A work of art is all the greater the better it manages to express what its creator has inside, and sometimes it manages to express much more. Therefore, it doesn't matter what instrument one uses to make art, nor how one arrives at it, the important thing is the achieved end. A work of art can also be ugly, it may not correspond to one's mood and inclinations, this is independent of its greatness, for this reason, a song can also be made with noises or monuments with waste.
The greatness of Arvo Pärt lies in the fact that the keywords of his music are "simplicity", "silence", "beauty", "depth". He manages, as often the greatest artists do, to deeply move with sobriety and humility.
Arvo Pärt calls his style tintinnabuli and says about it: "Tintinnabuli is an area I sometimes wander into when I'm searching for answers about my life, my music, my work. In my darkest hours, I have the certain feeling that everything outside this one thing has no meaning. The complexity and multifaceted nature only confuse me, and I must search for unity. But what is this unique thing? And how can I find my way to it? Traces of this perfect thing appear in many forms – and everything unimportant slips away. Tintinnabuli is like that. Here I am, alone with silence. I have discovered that it is enough when even a single note is beautifully played. This single note, or a calm beat, or a moment of silence comforts me. I work with very few elements - one voice, two voices. I build with the most primitive materials - with the perfect chord, with a specific tonality. Three notes of a chord are like bells, and that's why I call this tintinnabuli".
Arvo Pärt was born on September 11, 1935, in Paide, Estonia, without having a precise religious education. He became a student of Heino Eller at the Tallin Conservatory. Living during the Soviet regime, he had few contacts with European and American musical avant-gardes. Around the age of thirty, he came into contact with the Darmstadt school. From here he became a great friend of Luigi Nono. Pärt became the first Estonian composer to experiment and disseminate serial techniques in his country along with dodecaphony. But shortly, dissatisfied with these techniques, he realized that atonality was not the right tool to express his musical needs. He then dedicated himself to studies on Gregorian chant and Baroque music, Bach became his passion and his unsurpassed myth. After a period of creative crisis that began towards the end of the '60s, he matured what is his idea of tintinnabuli and sacred music.
"This is my goal. Time and timelessness are connected. This moment and eternity are fighting among us. And this is the cause of all our contradictions, our obstinacy, our limited mentality, our faith, and our anguish".

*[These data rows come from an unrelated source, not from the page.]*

-- ==== Sys2Proof/Machine/Layout.lean ====
section
/-! DEFINITION. The bit places of every register, structure and command body of the manual, one namespace a table,
each name the table's own. `rsv` lists the table's RSV fields. -/

namespace Sys2Proof.Machine

/- R17 (01_architecture.md) -/
namespace LAddr
def SPACE : Fld := ⟨52, 1⟩
def CHIP : Fld := ⟨40, 12⟩
def OFFSET : Fld := ⟨0, 40⟩
def rsv : List Fld := [⟨53, 11⟩]
end LAddr

/- R32 (02_turn.md) -/
namespace LTurnBlk
def TURN : Fld := ⟨0, 64⟩
def COMMIT_TIME : Fld := ⟨64, 64⟩
def PHASE : Fld := ⟨128, 3⟩
def PATH : Fld := ⟨131, 1⟩
def TOKENS : Fld := ⟨132, 9⟩
def REQS : Fld := ⟨141, 9⟩
def LAYER : Fld := ⟨150, 8⟩
def FAULTED : Fld := ⟨158, 1⟩
def rsv : List Fld := [⟨159, 33⟩]
end LTurnBlk

/- R44 (02_turn.md) -/
namespace LLenEnt
def SLOT : Fld := ⟨0, 14⟩
def KIND : Fld := ⟨14, 2⟩
def QTOK : Fld := ⟨16, 9⟩
def KVLEN : Fld := ⟨32, 20⟩
def ROW : Fld := ⟨52, 8⟩
def SAMPLE : Fld := ⟨60, 1⟩
def PTBASE : Fld := ⟨64, 64⟩
def rsv : List Fld := [⟨25, 7⟩, ⟨61, 3⟩]
end LLenEnt

/- R78 (03_ingots.md) -/
namespace LGovSt
def DUTY : Fld := ⟨0, 11⟩
def TEMP : Fld := ⟨16, 8⟩
def HOT_DIE : Fld := ⟨24, 4⟩
def POWER : Fld := ⟨32, 10⟩
def MODE : Fld := ⟨48, 2⟩
def SENSOR_FAULT : Fld := ⟨50, 1⟩
def rsv : List Fld := [⟨11, 5⟩, ⟨28, 4⟩, ⟨42, 6⟩, ⟨51, 13⟩]
end LGovSt

/- R78 (03_ingots.md) -/
namespace LGovLim
def P_LIMIT : Fld := ⟨0, 8⟩
def T_LIMIT : Fld := ⟨8, 8⟩
def rsv : List Fld := [⟨16, 48⟩]
end LGovLim

/- R84 (04_pip_core.md) -/
namespace LPipWord
def OP : Fld := ⟨26, 6⟩
def A : Fld := ⟨22, 4⟩
def B : Fld := ⟨18, 4⟩
def C : Fld := ⟨14, 4⟩
def X : Fld := ⟨0, 14⟩
def IMM : Fld := ⟨0, 18⟩
def rsv : List Fld := []
end LPipWord

/- R93 (04_pip_core.md) -/
namespace LDesc
def KIND : Fld := ⟨0, 2⟩
def FMT : Fld := ⟨2, 3⟩
def PROG : Fld := ⟨5, 4⟩
def SEAT : Fld := ⟨9, 6⟩
def WRITE : Fld := ⟨15, 1⟩
def PAGE : Fld := ⟨16, 22⟩
def INGOT : Fld := ⟨38, 4⟩
def PAGE_SEQ : Fld := ⟨48, 16⟩
def SLOT : Fld := ⟨64, 14⟩
def QROW0 : Fld := ⟨78, 8⟩
def NQ : Fld := ⟨86, 5⟩
def HEAD0 : Fld := ⟨91, 7⟩
def VALID : Fld := ⟨98, 8⟩
def TPP : Fld := ⟨106, 3⟩
def KOFF : Fld := ⟨112, 8⟩
def VOFF : Fld := ⟨120, 8⟩
def KSOFF : Fld := ⟨128, 8⟩
def VSOFF : Fld := ⟨136, 8⟩
def DIMQ : Fld := ⟨144, 4⟩
def QID : Fld := ⟨148, 8⟩
def ISSUER : Fld := ⟨156, 12⟩
def CLUSTER : Fld := ⟨168, 5⟩
def TAG : Fld := ⟨176, 16⟩
def COL0 : Fld := ⟨192, 20⟩
def ROW0 : Fld := ⟨212, 20⟩
def ROWB : Fld := ⟨232, 5⟩
def COLS : Fld := ⟨237, 10⟩
def rsv : List Fld := [⟨42, 6⟩, ⟨109, 3⟩, ⟨173, 3⟩, ⟨247, 9⟩]
end LDesc

/- R98 (04_pip_core.md) -/
namespace LRec
def PAGE_SEQ : Fld := ⟨0, 16⟩
def STATUS : Fld := ⟨16, 16⟩
def TAG : Fld := ⟨32, 16⟩
def SLOT : Fld := ⟨48, 14⟩
def EMPTY : Fld := ⟨62, 1⟩
def KIND : Fld := ⟨63, 1⟩
def QROW : Fld := ⟨64, 8⟩
def HEAD : Fld := ⟨72, 7⟩
def M : Fld := ⟨96, 32⟩
def L : Fld := ⟨128, 32⟩
def rsv : List Fld := [⟨79, 17⟩, ⟨160, 96⟩]
end LRec

/- R100 (04_pip_core.md) -/
namespace LPipImg
def LEN : Fld := ⟨0, 11⟩
def SIGNED : Fld := ⟨11, 1⟩
def WRITES : Fld := ⟨12, 1⟩
def VERSION : Fld := ⟨16, 16⟩
def rsv : List Fld := [⟨13, 3⟩, ⟨32, 96⟩]
end LPipImg

/- R111 (05_kv_pages.md) -/
namespace LPtHdr
def COLS : Fld := ⟨0, 17⟩
def LEN : Fld := ⟨32, 20⟩
def HELD : Fld := ⟨52, 1⟩
def RISER : Fld := ⟨64, 19⟩
def VARIANT : Fld := ⟨96, 10⟩
def VAR_ON : Fld := ⟨106, 1⟩
def GROUP : Fld := ⟨107, 12⟩
def SHARE_ON : Fld := ⟨119, 1⟩
def CHAIN : Fld := ⟨128, 64⟩
def rsv : List Fld := [⟨17, 15⟩, ⟨53, 11⟩, ⟨83, 13⟩, ⟨120, 8⟩, ⟨192, 320⟩]
end LPtHdr

/- R112 (05_kv_pages.md) -/
namespace LPtEnt
def ADDR : Fld := ⟨0, 39⟩
def POOL : Fld := ⟨39, 4⟩
def KIND : Fld := ⟨43, 2⟩
def FILL : Fld := ⟨45, 7⟩
def rsv : List Fld := [⟨52, 12⟩]
end LPtEnt

/- R115 (05_kv_pages.md) -/
namespace LRunRec
def REFCNT : Fld := ⟨0, 16⟩
def PINNED : Fld := ⟨16, 1⟩
def INDEXED : Fld := ⟨17, 1⟩
def RESERVED : Fld := ⟨18, 1⟩
def DEFER : Fld := ⟨19, 1⟩
def LASTREAD : Fld := ⟨64, 64⟩
def rsv : List Fld := [⟨20, 12⟩, ⟨32, 32⟩]
end LRunRec

/- R130 (05_kv_pages.md) -/
namespace LIdx
def HASH : Fld := ⟨0, 64⟩
def RUN : Fld := ⟨64, 39⟩
def PARENT : Fld := ⟨103, 39⟩
def PSTART : Fld := ⟨142, 1⟩
def BINDING : Fld := ⟨143, 4⟩
def GROUP : Fld := ⟨147, 18⟩
def VALID : Fld := ⟨165, 1⟩
def rsv : List Fld := [⟨166, 90⟩]
end LIdx

/- R146 (06_attention.md) -/
namespace LTag
def GROUP : Fld := ⟨0, 5⟩
def ENTRY : Fld := ⟨5, 8⟩
def PARITY : Fld := ⟨13, 1⟩
def rsv : List Fld := [⟨14, 2⟩]
end LTag

/- R152 (06_attention.md) -/
namespace LSMask
def TURN : Fld := ⟨0, 64⟩
def SPAN_BASE : Fld := ⟨64, 32⟩
def SPAN_LEN : Fld := ⟨96, 32⟩
def ROW_BASE : Fld := ⟨128, 32⟩
def ROWS : Fld := ⟨160, 32⟩
def BELOW : Fld := ⟨192, 1⟩
def rsv : List Fld := [⟨193, 319⟩]
end LSMask

/- R155 (06_attention.md) -/
namespace LDisp
def TYPE : Fld := ⟨0, 4⟩
def INGOT : Fld := ⟨4, 4⟩
def ISSUER : Fld := ⟨8, 12⟩
def CLUSTER : Fld := ⟨20, 5⟩
def TAG : Fld := ⟨32, 16⟩
def COUNT : Fld := ⟨48, 16⟩
def LAYER : Fld := ⟨64, 8⟩
def rsv : List Fld := [⟨25, 7⟩, ⟨72, 56⟩]
end LDisp

/- R163 (06_attention.md) -/
namespace LMrg
def FIRST_SEQ : Fld := ⟨0, 16⟩
def KIND : Fld := ⟨63, 1⟩
def INGOT : Fld := ⟨79, 4⟩
def CHIP : Fld := ⟨83, 12⟩
def MERGED : Fld := ⟨95, 1⟩
def COUNT : Fld := ⟨160, 16⟩
def rsv : List Fld := [⟨176, 80⟩]
end LMrg

/- R182 (07_matrix_cores.md) -/
namespace LMx
def OP : Fld := ⟨0, 4⟩
def FMTA : Fld := ⟨4, 2⟩
def FMTB : Fld := ⟨6, 2⟩
def WIDE : Fld := ⟨8, 1⟩
def INIT : Fld := ⟨9, 1⟩
def SPRUE : Fld := ⟨10, 1⟩
def FIN : Fld := ⟨11, 1⟩
def SLOT0 : Fld := ⟨12, 10⟩
def MB : Fld := ⟨22, 4⟩
def NB : Fld := ⟨26, 6⟩
def KS : Fld := ⟨32, 16⟩
def SEED : Fld := ⟨64, 32⟩
def ABASE : Fld := ⟨96, 15⟩
def ASTRIDE : Fld := ⟨111, 15⟩
def BBASE : Fld := ⟨128, 15⟩
def BRING : Fld := ⟨143, 7⟩
def BFIRST : Fld := ⟨150, 7⟩
def SENT0 : Fld := ⟨157, 8⟩
def MOULD : Fld := ⟨165, 8⟩
def rsv : List Fld := [⟨48, 16⟩, ⟨126, 2⟩, ⟨173, 83⟩]
end LMx

/- R188 (07_matrix_cores.md) -/
namespace LSlotSt
def SINCE : Fld := ⟨0, 13⟩
def OVF : Fld := ⟨13, 1⟩
def NANF : Fld := ⟨14, 1⟩
def SPRUE : Fld := ⟨15, 1⟩
def SENT : Fld := ⟨16, 8⟩
def WIDE : Fld := ⟨24, 1⟩
def rsv : List Fld := [⟨25, 7⟩]
end LSlotSt

/- R201 (08_moulds_vector.md) -/
namespace LMouldHd
def NUMBER : Fld := ⟨0, 8⟩
def NSTAGE : Fld := ⟨8, 4⟩
def ROWN : Fld := ⟨16, 11⟩
def EPS : Fld := ⟨32, 32⟩
def rsv : List Fld := [⟨12, 4⟩, ⟨27, 5⟩, ⟨64, 64⟩]
end LMouldHd

/- R202 (08_moulds_vector.md) -/
namespace LStg
def KIND : Fld := ⟨0, 5⟩
def SUB : Fld := ⟨5, 3⟩
def FMT : Fld := ⟨8, 2⟩
def BASE : Fld := ⟨10, 15⟩
def PITCH : Fld := ⟨25, 15⟩
def P0 : Fld := ⟨64, 32⟩
def P1 : Fld := ⟨96, 32⟩
def rsv : List Fld := [⟨40, 24⟩]
end LStg

/- R220 (08_moulds_vector.md) -/
namespace LVx
def OP : Fld := ⟨0, 8⟩
def FA : Fld := ⟨8, 3⟩
def FB : Fld := ⟨11, 3⟩
def FD : Fld := ⟨14, 3⟩
def BMODE : Fld := ⟨17, 2⟩
def ROWS : Fld := ⟨19, 13⟩
def COLS : Fld := ⟨32, 16⟩
def AADDR : Fld := ⟨64, 20⟩
def BADDR : Fld := ⟨84, 20⟩
def DADDR : Fld := ⟨104, 20⟩
def APITCH : Fld := ⟨128, 16⟩
def BPITCH : Fld := ⟨144, 16⟩
def DPITCH : Fld := ⟨160, 16⟩
def IMM : Fld := ⟨192, 32⟩
def IMM2 : Fld := ⟨224, 32⟩
def rsv : List Fld := [⟨48, 16⟩, ⟨124, 4⟩, ⟨176, 16⟩]
end LVx

/- R233 (09_tiers.md) -/
namespace LObj
def KIND : Fld := ⟨0, 4⟩
def STATE : Fld := ⟨4, 3⟩
def SEAT : Fld := ⟨8, 6⟩
def BINDING : Fld := ⟨14, 4⟩
def BOUND : Fld := ⟨18, 1⟩
def SHARED : Fld := ⟨19, 1⟩
def WTIER : Fld := ⟨20, 3⟩
def BTIER : Fld := ⟨23, 3⟩
def TILES : Fld := ⟨32, 32⟩
def WORK : Fld := ⟨64, 64⟩
def BACK : Fld := ⟨128, 64⟩
def DIRTY : Fld := ⟨192, 32⟩
def BORROWED : Fld := ⟨224, 32⟩
def DONE : Fld := ⟨256, 32⟩
def STATUS : Fld := ⟨288, 16⟩
def rsv : List Fld := [⟨7, 1⟩, ⟨26, 6⟩, ⟨304, 208⟩]
end LObj

/- R234 (09_tiers.md) -/
namespace LPlace
def OP : Fld := ⟨0, 4⟩
def KIND : Fld := ⟨4, 4⟩
def OBJECT : Fld := ⟨8, 12⟩
def BINDING : Fld := ⟨20, 4⟩
def BOUND : Fld := ⟨24, 1⟩
def SHARED : Fld := ⟨25, 1⟩
def FILL : Fld := ⟨26, 1⟩
def BACK_ON : Fld := ⟨27, 1⟩
def NOTIFY : Fld := ⟨28, 1⟩
def VECTOR : Fld := ⟨29, 2⟩
def TILES : Fld := ⟨32, 32⟩
def ADDR : Fld := ⟨64, 64⟩
def BACKADDR : Fld := ⟨128, 64⟩
def rsv : List Fld := [⟨31, 1⟩, ⟨192, 64⟩]
end LPlace

/- R257 (09_tiers.md) -/
namespace LTierCfg
def TIMEOUT : Fld := ⟨0, 10⟩
def PARK_HOST : Fld := ⟨16, 1⟩
def rsv : List Fld := [⟨10, 6⟩, ⟨17, 47⟩]
end LTierCfg

/- R262 (10_requests.md) -/
namespace LEnt
def STATE : Fld := ⟨0, 4⟩
def END : Fld := ⟨4, 3⟩
def DETAIL : Fld := ⟨7, 3⟩
def BINDING : Fld := ⟨10, 4⟩
def SEAT : Fld := ⟨14, 6⟩
def STAKE : Fld := ⟨20, 12⟩
def PRIO : Fld := ⟨32, 3⟩
def VARIANT : Fld := ⟨35, 10⟩
def VAR_ON : Fld := ⟨45, 1⟩
def SHARE_ON : Fld := ⟨46, 1⟩
def GROUP : Fld := ⟨47, 12⟩
def MASK_ON : Fld := ⟨59, 1⟩
def HOLD : Fld := ⟨60, 1⟩
def FORK : Fld := ⟨61, 1⟩
def IRQ_ON : Fld := ⟨62, 1⟩
def LEN : Fld := ⟨64, 20⟩
def PDONE : Fld := ⟨84, 20⟩
def PAVAIL : Fld := ⟨104, 20⟩
def NEXT_ON : Fld := ⟨124, 1⟩
def FINAL : Fld := ⟨125, 1⟩
def PTBASE : Fld := ⟨128, 64⟩
def PBASE : Fld := ⟨192, 64⟩
def PCAP : Fld := ⟨256, 20⟩
def FORKPOS : Fld := ⟨276, 20⟩
def PARENT : Fld := ⟨296, 14⟩
def VECTOR : Fld := ⟨310, 2⟩
def TTFT_TGT : Fld := ⟨320, 32⟩
def TBT_TGT : Fld := ⟨352, 32⟩
def DEADLINE : Fld := ⟨384, 64⟩
def SEED : Fld := ⟨448, 64⟩
def RING : Fld := ⟨512, 64⟩
def SMASK : Fld := ⟨576, 64⟩
def SAMPLE : Fld := ⟨640, 64⟩
def COLS : Fld := ⟨704, 17⟩
def SLOT : Fld := ⟨721, 14⟩
def T_ADMIT : Fld := ⟨768, 64⟩
def T_LAST : Fld := ⟨832, 64⟩
def T_EXPIRE : Fld := ⟨896, 64⟩
def NEXT : Fld := ⟨960, 32⟩
def DELIVERED : Fld := ⟨992, 32⟩
def rsv : List Fld := [⟨63, 1⟩, ⟨126, 2⟩, ⟨312, 8⟩, ⟨735, 33⟩]
end LEnt

/- R273 (10_requests.md) -/
namespace LPause
def SLOT : Fld := ⟨0, 14⟩
def TTL : Fld := ⟨14, 32⟩
def HOST : Fld := ⟨46, 12⟩
def HOST_ON : Fld := ⟨58, 1⟩
def PARK : Fld := ⟨59, 12⟩
def PARK_ON : Fld := ⟨71, 1⟩
def rsv : List Fld := [⟨72, 56⟩]
end LPause

/- R280 (10_requests.md) -/
namespace LRingHd
def PROD : Fld := ⟨0, 32⟩
def END : Fld := ⟨32, 3⟩
def CONS : Fld := ⟨512, 32⟩
def rsv : List Fld := [⟨35, 477⟩, ⟨544, 480⟩]
end LRingHd

/- R281 (10_requests.md) -/
namespace LRingEnt
def TOKEN : Fld := ⟨0, 32⟩
def POS : Fld := ⟨32, 20⟩
def TIME : Fld := ⟨64, 48⟩
def HAS_TOKEN : Fld := ⟨112, 1⟩
def END : Fld := ⟨113, 1⟩
def STATUS : Fld := ⟨114, 3⟩
def FIRST : Fld := ⟨117, 1⟩
def DRAFT : Fld := ⟨118, 1⟩
def HOLD : Fld := ⟨119, 1⟩
def PHASE : Fld := ⟨120, 1⟩
def rsv : List Fld := [⟨52, 12⟩, ⟨121, 7⟩]
end LRingEnt

/- R290 (11_scheduling.md) -/
namespace LStake
def ON : Fld := ⟨0, 1⟩
def SEAT : Fld := ⟨1, 6⟩
def PF_WT : Fld := ⟨8, 8⟩
def RATE : Fld := ⟨16, 20⟩
def BURST : Fld := ⟨64, 24⟩
def LEVEL : Fld := ⟨128, 64⟩
def T_REFILL : Fld := ⟨192, 64⟩
def CHARGED : Fld := ⟨256, 64⟩
def LEFTOVER : Fld := ⟨320, 64⟩
def rsv : List Fld := [⟨7, 1⟩, ⟨36, 28⟩, ⟨88, 40⟩, ⟨384, 128⟩]
end LStake

/- R294 (11_scheduling.md) -/
namespace LStakeCmd
def OP : Fld := ⟨0, 4⟩
def STAKE : Fld := ⟨4, 12⟩
def SEAT : Fld := ⟨16, 6⟩
def PF_WT : Fld := ⟨22, 8⟩
def RATE : Fld := ⟨32, 20⟩
def BURST : Fld := ⟨64, 24⟩
def rsv : List Fld := [⟨30, 2⟩, ⟨52, 12⟩, ⟨88, 168⟩]
end LStakeCmd

/- R306 (12_sampling.md) -/
namespace LSamp
def TEMP : Fld := ⟨0, 32⟩
def TOPK : Fld := ⟨32, 11⟩
def TOPP : Fld := ⟨64, 32⟩
def ALLOW : Fld := ⟨96, 2⟩
def ALLOW_N : Fld := ⟨98, 10⟩
def GRAMMAR : Fld := ⟨108, 1⟩
def DRAFT : Fld := ⟨109, 2⟩
def AADDR : Fld := ⟨128, 64⟩
def GADDR : Fld := ⟨192, 64⟩
def DADDR : Fld := ⟨256, 64⟩
def rsv : List Fld := [⟨43, 21⟩, ⟨111, 17⟩, ⟨320, 192⟩]
end LSamp

/- R307 (12_sampling.md) -/
namespace LGram
def TURN : Fld := ⟨0, 64⟩
def ROWS : Fld := ⟨64, 7⟩
def rsv : List Fld := [⟨71, 441⟩]
end LGram

/- R316 (12_sampling.md) -/
namespace LDraft
def TURN : Fld := ⟨0, 64⟩
def N : Fld := ⟨64, 7⟩
def rsv : List Fld := [⟨71, 441⟩]
end LDraft

/- R327 (13_fabric.md) -/
namespace LPkt
def TYPE : Fld := ⟨0, 4⟩
def CLASS : Fld := ⟨4, 2⟩
def VC : Fld := ⟨6, 1⟩
def DEST : Fld := ⟨8, 12⟩
def SRC : Fld := ⟨20, 12⟩
def STAG : Fld := ⟨32, 12⟩
def SEAT : Fld := ⟨44, 6⟩
def PLEN : Fld := ⟨50, 4⟩
def SIZE : Fld := ⟨54, 2⟩
def AOP : Fld := ⟨56, 3⟩
def UNIT : Fld := ⟨64, 16⟩
def SEQ : Fld := ⟨80, 16⟩
def ADDR : Fld := ⟨96, 40⟩
def STATUS : Fld := ⟨144, 16⟩
def BLEN : Fld := ⟨160, 9⟩
def DATA : Fld := ⟨192, 64⟩
def rsv : List Fld := [⟨7, 1⟩, ⟨59, 5⟩, ⟨136, 8⟩, ⟨169, 23⟩]
end LPkt

/- R336 (13_fabric.md) -/
namespace LRoute
def ROUTE_X : Fld := ⟨0, 8⟩
def ROUTE_Y : Fld := ⟨8, 32⟩
def ROUTE_Z : Fld := ⟨64, 128⟩
def rsv : List Fld := [⟨40, 24⟩]
end LRoute

/- R343 (13_fabric.md) -/
namespace LLink
def TYPE : Fld := ⟨0, 4⟩
def PORT : Fld := ⟨4, 3⟩
def VALID : Fld := ⟨7, 1⟩
def CHIP : Fld := ⟨8, 12⟩
def MODE : Fld := ⟨20, 2⟩
def YLEN : Fld := ⟨22, 5⟩
def ZLEN : Fld := ⟨27, 7⟩
def DIGEST : Fld := ⟨64, 64⟩
def rsv : List Fld := [⟨34, 30⟩, ⟨128, 128⟩]
end LLink

/- R345 (13_fabric.md) -/
namespace LPlanRec
def DIGEST : Fld := ⟨0, 64⟩
def X : Fld := ⟨64, 2⟩
def Y : Fld := ⟨66, 4⟩
def USED : Fld := ⟨70, 6⟩
def rsv : List Fld := [⟨76, 52⟩]
end LPlanRec

/- R348 (13_fabric.md) -/
namespace LFabId
def CHIP : Fld := ⟨0, 12⟩
def VALID : Fld := ⟨12, 1⟩
def MODE : Fld := ⟨13, 2⟩
def YLEN : Fld := ⟨16, 5⟩
def ZLEN : Fld := ⟨21, 7⟩
def STAG : Fld := ⟨28, 12⟩
def rsv : List Fld := [⟨15, 1⟩, ⟨40, 24⟩]
end LFabId

/- R348 (13_fabric.md) -/
namespace LPortSt
def STATE : Fld := ⟨0, 3⟩
def SWAP_WITH : Fld := ⟨3, 3⟩
def HELD : Fld := ⟨6, 1⟩
def NB_CHIP : Fld := ⟨8, 12⟩
def NB_VALID : Fld := ⟨20, 1⟩
def NB_PORT : Fld := ⟨21, 3⟩
def NB_MODE : Fld := ⟨24, 2⟩
def NB_DIGEST : Fld := ⟨64, 64⟩
def rsv : List Fld := [⟨7, 1⟩, ⟨26, 38⟩]
end LPortSt

/- R349 (13_fabric.md) -/
namespace LColl
def OP : Fld := ⟨0, 4⟩
def AXIS : Fld := ⟨4, 2⟩
def FMT : Fld := ⟨6, 1⟩
def PEER : Fld := ⟨8, 12⟩
def UNITS : Fld := ⟨64, 32⟩
def SRC : Fld := ⟨128, 40⟩
def DST : Fld := ⟨168, 40⟩
def FLAG : Fld := ⟨256, 40⟩
def MASK : Fld := ⟨320, 64⟩
def rsv : List Fld := [⟨7, 1⟩, ⟨20, 44⟩, ⟨96, 32⟩, ⟨208, 48⟩, ⟨296, 24⟩, ⟨384, 128⟩]
end LColl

Arvo Pärt is one of the few and greatest composers of sacred music of the 20th century, that sacredness immersed in the material and updated in the century where God is dead and where the artist expresses the need of "modern" man for a deep spirituality, and his personal realization of the existence of a God, in a relativist cultural climate that as such cannot afford to deny it. His works are "works of suffering", that true and deep suffering represented by the sacrifice of Christ for humanity, which therefore cannot be artificially recreated, but which everyone can find within themselves when they have to "carry the cross".
"It wouldn't have been difficult for the apostles to have lived in the Soviet Union. And there are wonderful people there like them. Heroism can flourish in that climate. But it is absolutely not necessary for people to live under such conditions. Perhaps [suffering] is more important for something that happens inside of us, beyond our own free will. It makes a difference in the way you think if one is hungry or full. Should we all become hungry for that reason? There is a level for us higher than being hungry or full. We should not allow ourselves to sink into these two extreme alternatives".
After the crisis period, in '77 the composer rises again with new compositions: "Tabula Rasa", "Fratres" in two versions, and "Cantus In Memoriam of Benjamin Britten". These pieces were published by the ECM label in 1984 in the album "Tabula Rasa" with illustrious musicians: Gidon Kremer on violin, Keith Jarrett on piano, Tatjana Grindenko again on violin, and Alfred Schnittke on prepared piano; also featuring various orchestras. These pieces are emblematic of Pärt's style; it is music that comes from heaven, evoking the past but transporting to something never heard before. It is that simple and ascetic music like a hermit, made of few elements yet capable of touching the heart, deeply marking the listener by gifting them a profound and unforgettable experience, it is certainly music that can change.
These compositions remain, in my opinion, among the highest works of art of the last century, about which it is truly difficult for me to speak as anything I can manage to say is too reductive and incomplete. I can only invite you to listen, being an intimate dialogue with oneself.
Regarding the piece "Tabula Rasa", Pärt says: "I am always afraid of new ideas," I said to Gidon. "Do you think it should be a slow piece?" Gidon said, "Yes, certainly!" And the piece was finished rather quickly. The orchestration recalls a piece by Alfred Schnittke that was about to be performed at the same time in Tallin. It's music for two violins, prepared piano, and strings. When the musicians saw the result they shouted, "Where is the music?" But they ended up playing it very well. It was very beautiful. It was quiet and beautiful".